The group suspended most of its operations in Pakistan in May after the killing of ICRC health worker Khalil Dale, whose mutilated body was found outside Quetta in April, four months after he was abducted.
ICRC field operations will be reduced to offices in Islamabad, a surgical hospital in the northwestern city of Peshawar and a rehabilitation centre in Pakistan-administered Kashmir.
Talks have begun with the government over reopening the Peshawar hospital – closed since the May suspension – though ICRC spokesman Najim-ul-Saqib Iqbal said the 120-bed capacity may be reduced and no timeframe has been set.
“We are ready to continue helping people in need, such as the wounded and the physically disabled, provided working conditions for our staff are adequate,” Paul Castella, head of the ICRC delegation in Islamabad, said.

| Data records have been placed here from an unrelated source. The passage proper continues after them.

/-- The next read of a COPY, where the holding register has room (R322); `flying` bytes are on their way. -/
def DriftRun.copyRead (r : DriftRun) (code flying : Nat) : Option DriftBurst :=
  let room := (128 - r.hold.length - flying) / 2 ^ r.srcW * 2 ^ r.srcW
  if room = 0 || decide (r.len ≤ r.rd) then none
  else (segAt r.src.segs r.rd).map fun (a, left) => protoBurst r 0 a r.rd (burstSize code a (min room (min left (r.len - r.rd)))) [] 0

/-- The reads of list pairs that a COPY needs (R320): of the source and of a plain destination once every pair read so far is used up, of a multicast
list until it is whole. -/
def ChannelSt.pairBursts (x : ChannelSt) (r : DriftRun) : List DriftBurst :=
  let asked := fun k : Nat => x.bursts.any (fun b => b.serial == r.serial && b.kind == k)
  let src := r.src.more && (segAt r.src.segs r.rd).isNone && !asked 7
  let dst := r.dst.more && (r.mc || (segAt r.dst.segs (r.wrote.getD 0 0)).isNone) && !asked 8
  (if src then [protoBurst r 7 (r.srcField + 16 * r.src.next) 0 16 [] 0] else []) ++
  (if dst then [protoBurst r 8 (r.dstField + 16 * r.dst.next) 0 16 [] 0] else [])

/-- What a descriptor could issue now. -/
def ChannelSt.runBursts (x : ChannelSt) (code : Nat) (r : DriftRun) : List DriftBurst :=
  if r.kind = 1 then match r.wq with
    | [] => []
    | (a, b, record) :: _ =>
      let n := burstSize code a b.length
      [protoBurst r (if record then 2 else 1) a 0 n (b.take n) 0]
  else if !r.started then []
  else if r.kind = 2 then
    (if r.wrote.getD 0 0 = 0 then [protoBurst r 3 r.dstField 0 r.len (toBytesLE r.len r.srcField) 0] else [])
  else
    let reads := ((x.bursts.filter (fun b => b.serial == r.serial && (b.kind == 0 || b.kind == 5))).map (·.size)).sum
    ((List.range r.wrote.length).filterMap (r.copyWrite code)) ++ (r.copyRead code reads).toList ++ x.pairBursts r

/-- The read of the next descriptor, where one may be fetched (R325). -/
def State.descBurst (s : State) (c : Nat) : List DriftBurst :=
  let x := s.ch c
  if s.mayFetch c && !x.bursts.any (fun b => b.kind == 6) then
    [{ id := 0, serial := x.nextSerial, kind := 6, ba := s.chNext c, pos := 0, size := 32, bytes := [], dest := 0, host := false, addr := 0,
       entry := none, flying := false }]
  else []

/-- The bursts that a channel could issue now (R324, R331, R334 to R337), the oldest work first. -/
def State.readyBursts (s : State) (c : Nat) : List DriftBurst :=
  let x := s.ch c
  if !s.planLive || s.terminal || !s.chPowered c || x.halted || x.aborting || x.paused || (x.pausing && !s.framesNow c) ||
      decide (16 ≤ x.flying.length) then []
  else
    let code := s.chCfg c Drift.CH_CFG_BURST
    let flush := x.runs.filterMap fun r => match r.lastHost with
      | some a => if r.issued && !r.flushed && !x.bursts.any (fun b => b.serial == r.serial) then some { protoBurst r 4 0 0 0 [] 0 with host := true, addr := a } else none
      | none => none
    x.bursts.filter (fun b => !b.flying && b.kind != 5 && (b.kind != 6 || s.mayFetch c)) ++ flush ++ (x.runs.map (x.runBursts code)).flatten ++
      s.descBurst c

/-- The tenant class of a burst (R291, R315): that its descriptor runs under. -/
def State.burstClass (s : State) (c : Nat) (b : DriftBurst) : Nat := match (s.ch c).runs.find? (fun r => r.serial == b.serial) with
  | some r => r.cls
  | none => s.live (chPage c) Drift.CH_BIND_CLASS

/-- Where a burst goes: true and the host address, or false for local memory (a translation that fails is met there). -/
def State.routeOf (s : State) (h : Nat) (b : DriftBurst) : Bool × Nat :=
  if b.kind = 4 then (true, b.addr)
  else match (s.translate h b.ba (b.kind != 0) true 0).1 with
    | .ok r => if r.1 then r else (false, 0)
    | .error _ => (false, 0)

/-- Can a burst be granted on a path (R324), where it needs no more than an entry? Path 0 is the host port, 1 local memory. -/
def State.grantable (s : State) (c path : Nat) (b : DriftBurst) : Bool :=
  let h := c / 512
  let cls := s.burstClass c b
  let route := s.routeOf h b
  let write := 1 ≤ b.kind ∧ b.kind ≤ 3
  if route.1 then path == 0 && s.hostReady h && (decide write || s.readRoom h b.size) && (b.kind == 4 || s.walkServed h b.ba cls)
  else path == 1 && s.ready ⟨.harbour, h, 0⟩ && (s.withinCredit h cls b.size || s.surplusOk h cls b.size)

/-- The burst a channel would issue on a path. -/
def State.readyOn (s : State) (c path : Nat) : Option DriftBurst := (s.readyBursts c).find? (s.grantable c path)

/-- Does an output channel have a unit for a port path: 2 the CSI-2 transmit ports, 3 the Ethernet stream port? -/
def State.unitReady (s : State) (c path : Nat) : Bool :=
  !s.terminal && s.chPowered c && match (s.ch c).units with
  | [] => false
  | (dest, _) :: _ => if path = 2 then dest == 3 || dest == 4 else dest == 5

/-- The channels of half h that a path could serve. -/
def State.contenders (s : State) (h path : Nat) : List Nat :=
  (s.channels.map (·.1)).filter fun c => c / 512 == h && (if path ≤ 1 then (s.readyOn c path).isSome else s.unitReady c path)

/-- The channel a path's arbiter serves next (R324): the highest priority, in turn within one. -/
def State.winner (s : State) (h path : Nat) : Option Nat :=
  let ready := s.contenders h path
  let top := ready.foldl (fun m c => max m (s.chPrio c)) 0
  let best := ready.filter (fun c => s.chPrio c == top)
  let a : ArbiterSt := SMap.get (fun _ => {}) s.arbiters h
  let last := SMap.get (fun _ => 512 * h + 511) a.last (8 * path + top)
  (best.find? (fun c => decide (last < c))).orElse fun _ => best.head?

/-- No entry can be had for a Drift operation of half h (R298): the channels that are ready but for it wait, and each is counted once. -/
def State.awaitEntries (s : State) (h path : Nat) : State :=
  ((s.contenders h path).filter (fun c => !(s.ch c).entryWait)).foldl (fun s c =>
    (s.putCh c { s.ch c with entryWait := true }).countBulkWait h) s

/-- The descriptor of a burst after its bytes have been issued. -/
def DriftRun.afterIssue (r : DriftRun) (b : DriftBurst) (host : Option Nat) : DriftRun :=
  if b.serial ≠ r.serial || 6 ≤ b.kind then r
  else
    let r := if b.kind = 0 then { r with rd := max r.rd (b.pos + b.size) } else r
    let r := match host with
      | some a => if b.kind = 0 || b.kind = 4 then r else { r with lastHost := some a, flushed := false }
      | none => r
    if r.kind = 1 && (b.kind = 1 || b.kind = 2) then
      let r := if b.kind = 1 then { r with wrote := [r.wrote.getD 0 0 + b.size] } else r
      match r.wq with
      | [] => r
      | (a, w, record) :: rest => { r with wq := if b.size < w.length then (a + b.size, w.drop b.size, record) :: rest else rest }
    else if b.kind = 3 then { r with wrote := [r.len], seen := if r.taps.isEmpty then r.seen else [(0, b.bytes)] }
    else if b.kind = 1 then
      let wrote := r.wrote.set b.dest (max (r.wrote.getD b.dest 0) (b.pos + b.size))
      let live := (List.range wrote.length).filter (fun d => !hasBit r.failed d)
      let low := live.foldl (fun m d => min m (wrote.getD d 0)) (r.holdAt + r.hold.length)
      { r with wrote := wrote, hold := r.hold.drop (low - r.holdAt), holdAt := max r.holdAt low }
    else r

/-- Every descriptor in hand after a burst's issue; the first byte moved latches the taps (R444). -/
def State.afterIssue (s : State) (c : Nat) (b : DriftBurst) (host : Option Nat) : State :=
  let x := s.ch c
  let taps := s.soundTaps c
  let upd := fun r : DriftRun =>
    let fresh := r.serial == b.serial && decide (b.kind ≤ 3) && r.kind != 1 && r.rd == 0 && r.wrote.all (· == 0) && r.taps.isEmpty
    (if fresh then { r with taps } else r).afterIssue b host
  let s := s.putCh c { x with cur := x.cur.map upd, drain := x.drain.map upd }
  match (s.ch c).cur with
  | none => s
  | some r => s.put (chPage c) Drift.CUR_DONE_BYTES (r.wrote.foldl min r.len)

/-- Record a burst as in flight. -/
def State.flyBurst (s : State) (c : Nat) (b : DriftBurst) : State :=
  let x := s.ch c
  s.putCh c { x with bursts := x.bursts.filter (fun q => q.id != b.id) ++ [b], nextId := max x.nextId (b.id + 1), entryWait := false }

/-- A payload burst of a frame is dropped by the egress filter (R364): its place is kept for the frame's record (R461). -/
def State.noteFiltered (s : State) (c : Nat) (b : DriftBurst) : State :=
  let x := s.ch c
  match x.runs.find? (fun r => r.serial == b.serial) with
  | none => s
  | some r =>
    let span := (b.ba - r.dstAddr, b.size)
    let mark := fun (o : OutFrame) => if o.channel = c then { o with filtered := o.filtered ++ [span] } else o
    { s with frames := s.frames.map fun f => if r.frame = some (frameKey f.stream f.seq) then { f with outs := f.outs.map mark } else f }

/-- A write burst to host memory leaves (R332, R352, R364): a payload write of a sentinel output leaves an x16 link only from a half that acts. -/
def State.sendBurst (s : State) (c : Nat) (b : DriftBurst) : State :=
  let h := c / 512
  let payload := b.kind == 1
  let sentinel := (s.ch c).runs.any fun r => r.serial == b.serial && r.sentinel
  let s := if payload && s.x16 && sentinel && !s.halfActing h then s.noteFiltered c b else s
  s.hostWriteBurst h b.addr b.bytes (payload && s.chCfg c Drift.CH_CFG_RELAXED == 1)
    (payload && s.chCfg c Drift.CH_CFG_NS_WRITE == 1) sentinel

/-- Issue a burst on its path (R298, R323, R325, R332, R350 to R352). A write to host memory is posted: it ends as it leaves. `ecc` is what the check
found in the table reads of a burst to host memory; local memory translates its requests as they enter. -/
def State.issueBurst (s : State) (c : Nat) (b : DriftBurst) (ecc : List EccResult) : State :=
  let h := c / 512
  let x := s.ch c
  let cls := s.burstClass c b
  match s.allocBulk h { kind := 2, cls, stream := 0x3FF, col0 := c, size := b.size } with
  | none => s
  | some (e, s) =>
    let s := if b.again then s.countSat (chPage c) Drift.CH_RETRIES_COUNT else s
    let route := s.routeOf h b
    let write := 1 ≤ b.kind ∧ b.kind ≤ 3
    let (t, s) := if route.1 ∧ b.kind ≠ 4 then s.translateFor h cls b.ba (decide write) true ecc else (.ok route, s)
    let entry := (e, (s.job e).gen)
    let b := { b with id := if x.bursts.any (fun q => q == b) then b.id else x.nextId, host := route.1, addr := route.2, entry := some entry
                      flying := true, again := false }
    let s := (s.flyBurst c b).afterIssue c b (if write ∧ b.host then some b.addr else none)
    let s := match t with
      | .error (cause, level) => ((s.flyEntry e).xlateFault h 2 c b.ba (decide write) cause level).readBack c b.id cause []
      | .ok _ =>
      if b.host then
        if write then ((s.flyEntry e).sendBurst c b).readBack c b.id 0 []
        else s.hostReadBurst h c b.id entry b.addr b.size (b.kind == 0 && s.chCfg c Drift.CH_CFG_NS_READ == 1)
      else s.ask h { requester := 2, source := c, cls, entry := some entry, ba := b.ba, size := b.size
                     write := if write then some b.bytes else none, tag := b.id }
    (s.judgeStarved h).settleCh c

/-- DRIFT_BURST_GRANT: the arbiter of a path of half h grants one burst (R324): path 0 the host port, 1 local memory, 2 the
CSI-2 transmit ports, 3 the Ethernet stream port. `ecc` is what the check found in the table reads of a burst to host memory. -/
def execDriftBurstGrant (h : Fin 2) (x : Fin 4 × List EccResult) (s : State) : Result :=
  let (path, ecc) := x
  .next <|
    if path.val ≤ 1 ∧ !s.driftEntry h then s.awaitEntries h path
    else match s.winner h path with
    | none => s
    | some c =>
      let a : ArbiterSt := SMap.get (fun _ => {}) s.arbiters h
      let last := SMap.set (fun _ => 512 * h.val + 511) a.last (8 * path + s.chPrio c) c
      let s := { s with arbiters := SMap.set (fun _ => {}) s.arbiters h { a with last } }
      if path.val ≤ 1 then match s.readyOn c path with
        | none => s
        | some b => s.issueBurst c b ecc
      else
        let x := s.ch c
        match x.units with
        | [] => s
        | (_, u) :: rest => ((s.putCh c { x with units := rest }).emit (.unit c u)).settleCh c

/-- Read data that has arrived in order joins the holding register (R322). -/
def DriftRun.absorb (r : DriftRun) (pos : Nat) (b : List Byte) : DriftRun :=
  if pos = r.holdAt + r.hold.length then
    { r with hold := r.hold ++ b, seen := if r.taps.isEmpty then r.seen else r.seen ++ [(pos, b)] }
  else r

/-- Read bursts that have returned out of turn wait, their bytes with them, until the bytes before them are in. -/
def ChannelSt.absorbAll (x : ChannelSt) : Nat → ChannelSt
  | 0 => x
  | fuel + 1 =>
    let next := fun (b : DriftBurst) => b.kind == 5 && x.runs.any fun r => r.serial == b.serial && b.pos == r.holdAt + r.hold.length
    match x.bursts.find? next with
    | none => x
    | some b => ({ x with bursts := x.bursts.erase b }.modRun b.serial fun r => r.absorb b.pos b.bytes).absorbAll fuel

“Having worked in Pakistan for more than 60 years, we are aware that some of these decisions will affect vulnerable people in some areas. But we need to take into account the challenges faced by our staff and adjust our activities accordingly.”
Agricultural support programmes and remote help for hospitals in the northwest will end, along with visits to prisoners, ICRC said.
Iqbal said it was still unclear how many staff would be laid off as a result of Tuesday’s announcement, but more than 100 in Karachi and Quetta would lose their jobs and the final total would be in the hundreds.